Russian lawmakers had said they would be ready to approve the friendship treaty only after the Ukrainian side had ratified several agreements regarding the status of the former Soviet Black Sea Fleet.

A day before the friendship treaty was signed, Ukraine's and Russia's prime ministers had also signed several special documents that outline major principles of the Black Sea Fleet's division between two Black Sea countries.

According to the documents, the Russian fleet will be permitted to use several bases in the Ukrainian port of Sevastopol for the next 20 years, though the Constitution of Ukraine prohibits the basing of any foreign forces on Ukraine's territory.

The Ukrainian Parliament had declined to approve the fleet agreements and this led Russian deputies to postpone ratification of the friendship treaty.

Russian nationalists have also questioned Ukraine's rights to the predominantly Russian-populated Crimean peninsula, a former province of Russia formally signed over to Ukraine in 1954 by then Soviet leader Nikita Khrushchev.

Russia, which dreads the prospect of any ex-Soviet republic joining NATO, has also been alarmed by Ukraine's progress in ties with the Western alliance.

"Ukraine does not now have a plan to join the alliance, but we are an independent country and we have full rights to form our own foreign relationships with any country or organization," Mr. Rylach said.

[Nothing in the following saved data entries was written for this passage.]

/-- The status byte that reports a mode is what the mode request byte leaves in the status register (R88, R33). -/
theorem modeReported_modeRequestByte (cfg : Cfg) (m : ControllerMode) :
    modeReported cfg m (modeRequestByte cfg m) = true := by
  have hfield : ∀ code : BitVec 3, (code.setWidth 8 <<< 5).extractLsb' 5 3 = code := by decide +kernel
  rw [modeReported, modeField, modeRequestByte, hfield]
  exact beq_self_eq_true _

/-- A controller after its reset reports Configuration mode (R166). -/
theorem modeReported_fresh {cfg : Cfg} (hcfg : forController cfg) :
    modeReported cfg .configuration (Controller.fresh.rd 0x0E) = true := by
  obtain ⟨-, -, -, -, -, -, -, -, -, -, -, -, -, -, -, -, hcode, -⟩ := hcfg
  rw [Controller.rd_fresh (by decide), modeReported, modeCode, hcode]
  rfl

/-- `Init` in front of the simulator: it returns Ok and leaves one controller, whatever was there before (R136, R180). -/
theorem exec_init_sim {s : State} (hidle : s.simIdle) {m : ControllerMode} (hm : m ≠ .configuration) :
    ∃ t, exec (.init m) s = .next t ∧ t.ret = .status .ok ∧ t.ctl = (Controller.initialised s.cfg m).parked ∧
      t.simIdle ∧ t.quiet ∧ t.cfg = s.cfg := by
  have hcfg := hidle.forController
  have houtside : s.ctl.outside = none := by
    obtain ⟨-, -, -, -, -, -, h⟩ := hidle
    exact h
  obtain ⟨hq, -⟩ := Controller.initialised_spec hcfg m
  obtain ⟨hstat, -⟩ := Controller.initialised_registers hcfg m
  have hstart : s.InitAt (s.setTarget m) s.ctl m := ⟨(State.Between.start hidle).setTarget m, rfl⟩
  have hreset := hstart.initReset hcfg houtside
  obtain ⟨hval, hread⟩ := (hreset.enter .verifyConfig).readStatus hcfg Controller.fresh_quiet
    (congrArg Cfg.addrCanstat hreset.cfg)
  rw [Controller.fresh_parked] at hread
  have hprogram := hread.initProgram hcfg
  obtain ⟨hval', hread'⟩ := (hprogram.enter .verifyMode).readStatus hcfg hq
    (congrArg Cfg.addrCanstat hprogram.cfg)
  obtain ⟨t, hnext, hret, hctl, hidle', hquiet', hcfg'⟩ :=
    (hread'.toBetween.enter .doneOk).returnsQuiet hcfg hq.parked (.status .ok)
  refine ⟨t, Eq.trans ?_ hnext, hret, hctl, hidle', hquiet', hcfg'⟩
  have hreported : modeReported s.cfg m (modeRequestByte s.cfg m) = true := modeReported_modeRequestByte _ _
  rw [exec_init hidle.mayStart hm, State.initRun]
  dsimp only
  generalize (s.setTarget m).initReset = w at hreset hval hread hprogram hval' hread' ⊢
  generalize (w.enter .verifyConfig).readRegister w.cfg.addrCanstat = v at hval hread hprogram hval' hread' ⊢
  generalize v.2.initProgram = w' at hprogram hval' hread' ⊢
  generalize (w'.enter .verifyMode).readRegister w'.cfg.addrCanstat = v' at hval' hread' ⊢
  rw [hreset.cfg, hprogram.cfg, hread'.target, hval, hval', hstat, modeReported_fresh hcfg, hreported]
  rfl

/-- Settles O58: both calls leave the controller that `exec_init_sim` names. -/
theorem simulatorInitTwiceOk : Obligations.SimulatorInitTwiceOk := by
  unfold Obligations.SimulatorInitTwiceOk
  intro s m hm hidle hw
  obtain ⟨t, ht, hret, hctl, hidle', hquiet, hcfg⟩ := exec_init_sim hidle hm
  obtain ⟨u, hu, hret', hctl', -⟩ := exec_init_sim hidle' hm
  rw [hcfg] at hctl'
  refine ⟨t, u, ht, hret, hu, hret', hidle', hquiet, hctl'.trans hctl.symm, ?_⟩
  simp only [State.reg, hctl, Controller.parked_rd]
  exact Controller.initialised_registers hidle.forController m

end Sys2Proof.Machine
end

section
/-! PROOF. Frames in front of the deterministic simulator (spec/43_driver_operations.md R140, R142,
spec/49_environment_controller_model.md R165, R176, R179, R180): the loopback of a frame, and Configuration mode, where it
stays pending. -/
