-- ==== Sys2Proof/Machine/Flags.lean ====
section
/-! DEFINITION. Every flag computation of the spec: the notice flags and the notice line (R179, R181), the link counters
with their overflow flags (R73), the flags of an OUTPUT block (R100, R190), the status word (R175, R193), and the codes
the names travel as (R193, R194). -/

namespace Sys2Proof.Machine

/-! ### Codes: names are numbered from 0 in the order their table lists them (R194) -/

/-- The period size as a number of samples. -/
def PeriodSize.toNat : PeriodSize → Nat
  | .b16 => 16
  | .b32 => 32
  | .b64 => 64

/-- The period size a number names, if it is 16, 32 or 64 (R8). -/
def PeriodSize.ofNat? : Nat → Option PeriodSize
  | 16 => some .b16
  | 32 => some .b32
  | 64 => some .b64
  | _ => none

def WclkState.code : WclkState → Nat
  | .unlocked => 0
  | .locked => 1
  | .flywheel => 2

def ScrubPhase.code : ScrubPhase → Nat
  | .clear => 0
  | .verify => 1

def LineState.code : LineState → Nat
  | .free => 0
  | .active => 1

def CloseResult.code : CloseResult → Nat
  | .written => 0
  | .filled => 1

def LinkState.code : LinkState → Nat
  | .off => 0
  | .down => 1
  | .up => 2
  | .lost => 3

/-- The input status codes (R190). -/
def InputStatus.code : InputStatus → Nat
  | .none => 0
  | .ok => 1
  | .check => 2
  | .badFrame => 3
  | .noClock => 4
  | .late => 5
  | .repeated => 6
  | .noBuffer => 7
  | .timeout => 8

def FrameState.code : FrameState → Nat
  | .opened => 0
  | .sending => 1
  | .ended => 2

/-- The end status codes (R190). -/
def EndStatus.code : EndStatus → Nat
  | .complete => 0
  | .short => 1
  | .abort => 2
  | .muted => 3

def TapState.code : TapState → Nat
  | .idle => 0
  | .starting => 1
  | .running => 2
  | .gliding => 3
  | .fading => 4
  | .stopping => 5

/-- The kinds of staged edit in the order of 05 section 5.2: a start, a preset, a stop, or none. -/
def Edit.code : Option Edit → Nat
  | some (.start _) => 0
  | some (.preset _) => 1
  | some .stop => 2
  | none => 3

def DelayMode.code : DelayMode → Nat
  | .fixed => 0
  | .tempo => 1

def Modifier.code : Modifier → Nat
  | .straight => 0
  | .dotted => 1
  | .triplet => 2

def Interpolation.code : Interpolation → Nat
  | .none => 0
  | .linear => 1

def Method.code : Method → Nat
  | .jump => 0
  | .glide => 1
  | .xfade => 2

def TempoSource.code : TempoSource → Nat
  | .internal => 0
  | .external => 1

def ExtState.code : ExtState → Nat
  | .idle => 0
  | .acquiring => 1
  | .following => 2
  | .lost => 3

def Shape.code : Shape → Nat
  | .sine => 0
  | .triangle => 1
  | .random => 2

def RateMode.code : RateMode → Nat
  | .free => 0
  | .sync => 1

def FaultKind.code : FaultKind → Nat
  | .read => 0
  | .verify => 1
  | .refresh => 2

def Mode.code : Mode → Nat
  | .normal => 0
  | .safe => 1

/-- The result codes (R193). -/
def ResultCode.code : ResultCode → Nat
  | .ok => 0
  | .discarded => 1
  | .badCommand => 2
  | .badLength => 3
  | .badArg => 4
  | .state => 5
  | .inUse => 6
  | .noSpace => 7
  | .check => 8
  | .empty => 9
  | .source => 10
  | .safe => 11

/-- The mailbox state codes (R193). -/
def Mailbox.code : Mailbox → Nat
  | .empty => 0
  | .held _ => 1
  | .done _ => 2

/-! ### Notices -/

/-- A source's code, 1 to 16, which is also its priority (11 section 11.1). -/
def Source.code : Source → Nat
  | .safeEntered => 1
  | .storeFault => 2
  | .wclkLost => 3
  | .wclkRestored => 4
  | .tempoClockLost => 5
  | .linkLost e => 6 + e.val
  | .overrun e => 10 + e.val
  | .counterOverflow => 14
  | .poolExhausted => 15
  | .commandDone => 16

/-- The flag of the source with this code: bit code - 1 (R194). -/
def sourceBit (code : Nat) : BitVec 16 := 1#16 <<< (code - 1)

/-- The pending flags after a raising: a source already pending stays pending (R179). -/
def NoticeUnit.raise (n : NoticeUnit) (src : Source) : NoticeUnit :=
  { n with pending := n.pending ||| sourceBit src.code }

/-- A source is raised (R179): its pending flag is set, masked or not. -/
def raise (src : Source) (s : State) : State := { s with notices := s.notices.raise src }

/-- The notice line: some source is both pending and unmasked (R179). -/
def NoticeUnit.line (n : NoticeUnit) : Bool := (n.pending &&& ~~~n.mask) != 0

/-- The lowest-numbered source that is both pending and unmasked, or 0 (R180). -/
def NoticeUnit.first (n : NoticeUnit) : Nat :=
  (((List.range 16).find? fun i => (n.pending &&& ~~~n.mask).getLsbD i).map (· + 1)).getD 0

/-- The flags after the source with this code is acknowledged; code 0 clears nothing (R180). -/
def NoticeUnit.acknowledge (n : NoticeUnit) (code : Nat) : NoticeUnit :=
  if code = 0 then n else { n with pending := n.pending &&& ~~~(sourceBit code) }

/-! ### Link counters -/

/-- A counter's count after an advance: it wraps from 65535 to 0, and a wrap sets the overflow flag (R73). -/
def Counter.advance (c : Counter) (k : Nat) : Counter :=
  { count := c.count + BitVec.ofNat 16 k, overflow := c.overflow || decide (65536 ≤ c.count.toNat + k) }

/-- The advance takes the overflow flag from clear to set, which raises COUNTER_OVERFLOW (R73). -/
def Counter.newlyOverflows (c : Counter) (k : Nat) : Bool := !c.overflow && decide (65536 ≤ c.count.toNat + k)

def Counters.get (c : Counters) : CounterName → Counter
  | .late => c.late
  | .refused => c.refused
  | .check => c.check
  | .short => c.short

def Counters.put (c : Counters) (x : Counter) : CounterName → Counters
  | .late => { c with late := x }
  | .refused => { c with refused := x }
  | .check => { c with check := x }
  | .short => { c with short := x }

/-- A counter with its count set to 0 and its flag kept (R176). -/
def Counter.clearCount (c : Counter) : Counter := { c with count := 0 }

/-- The four counters with their counts set to 0 and their flags kept (R176, CLEAR_KEEP_FLAGS). -/
def Counters.clearCounts (c : Counters) : Counters :=
  { late := c.late.clearCount, refused := c.refused.clearCount, check := c.check.clearCount,
    short := c.short.clearCount }

/-! ### The flags of a block and the status word -/

/-- A block's flags byte (R190). -/
def BlockFlags.byte (f : BlockFlags) : Byte :=
  BitVec.ofNat 8 (f.clamped.toNat + 2 * f.fading.toNat + 4 * f.gap.toNat + 8 * f.fault.toNat + 16 * f.muted.toNat)

/-- The flags of a block made in SAFE: MUTED and no other (R100). -/
def BlockFlags.mutedOnly : BlockFlags :=
  { clamped := false, fading := false, gap := false, fault := false, muted := true }

/-- The period tag: the low 8 bits of a period count (R3). -/
def periodTag (p : PeriodCount) : Byte := p.setWidth 8

/-- The status word (R175, R193). -/
def statusWord (s : State) : List Byte :=
  [BitVec.ofNat 8 (s.port.mailbox.code + 4 * s.port.collide.toNat + 8 * s.notices.line.toNat
      + 16 * s.faults.mode.code + 32 * s.timer.wclk.code),
   BitVec.ofNat 8 s.tempo.ext.code,
   periodTag s.timer.period]

end Sys2Proof.Machine
end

Members of Communist factions in both the Ukrainian and Russian Parliaments were extremely pleased about the ratification. Russian Communists in the Duma called the ratification a "new stage in the development of Russo-Ukrainian relations."

In a statement issued on December 28, the Duma's Communist faction said the ratified treaty will create favorable opportunities for the development of cooperation on the basis of the economic, defense, scientific, technical and cultural potential accumulated by the people of the two countries.

At the same time, however, Russian Communists urged the Ukrainian Parliament to do everything necessary to create conditions for the normal functioning of Russia's Black Sea Fleet on Ukrainian territory, and to ensure the rights and cultural and humanitarian needs of ethnic Russians.

Independent analysts in Ukraine said the months-long delay in the treaty's ratification showed that Moscow still wanted to dominate the bilateral relationship.

"Russia ratified the treaty, but a year after Ukraine did so, demonstrating to Kyiv that the treaty is more important for Ukraine than to Russia," commented Serhii Naboka of the Respublika news service.

Mr. Naboka also said Russia had agreed to ratify the bilateral friendship treaty only after Kyiv promised to join the Russian-led Inter-Parliamentary Assembly of the Commonwealth of Independent States.

"I am sure nothing will change for Ukraine after the ratification, but, unfortunately, we again have showed Russia that Ukraine is dependent on its northern neighbor," said Mr. Naboka.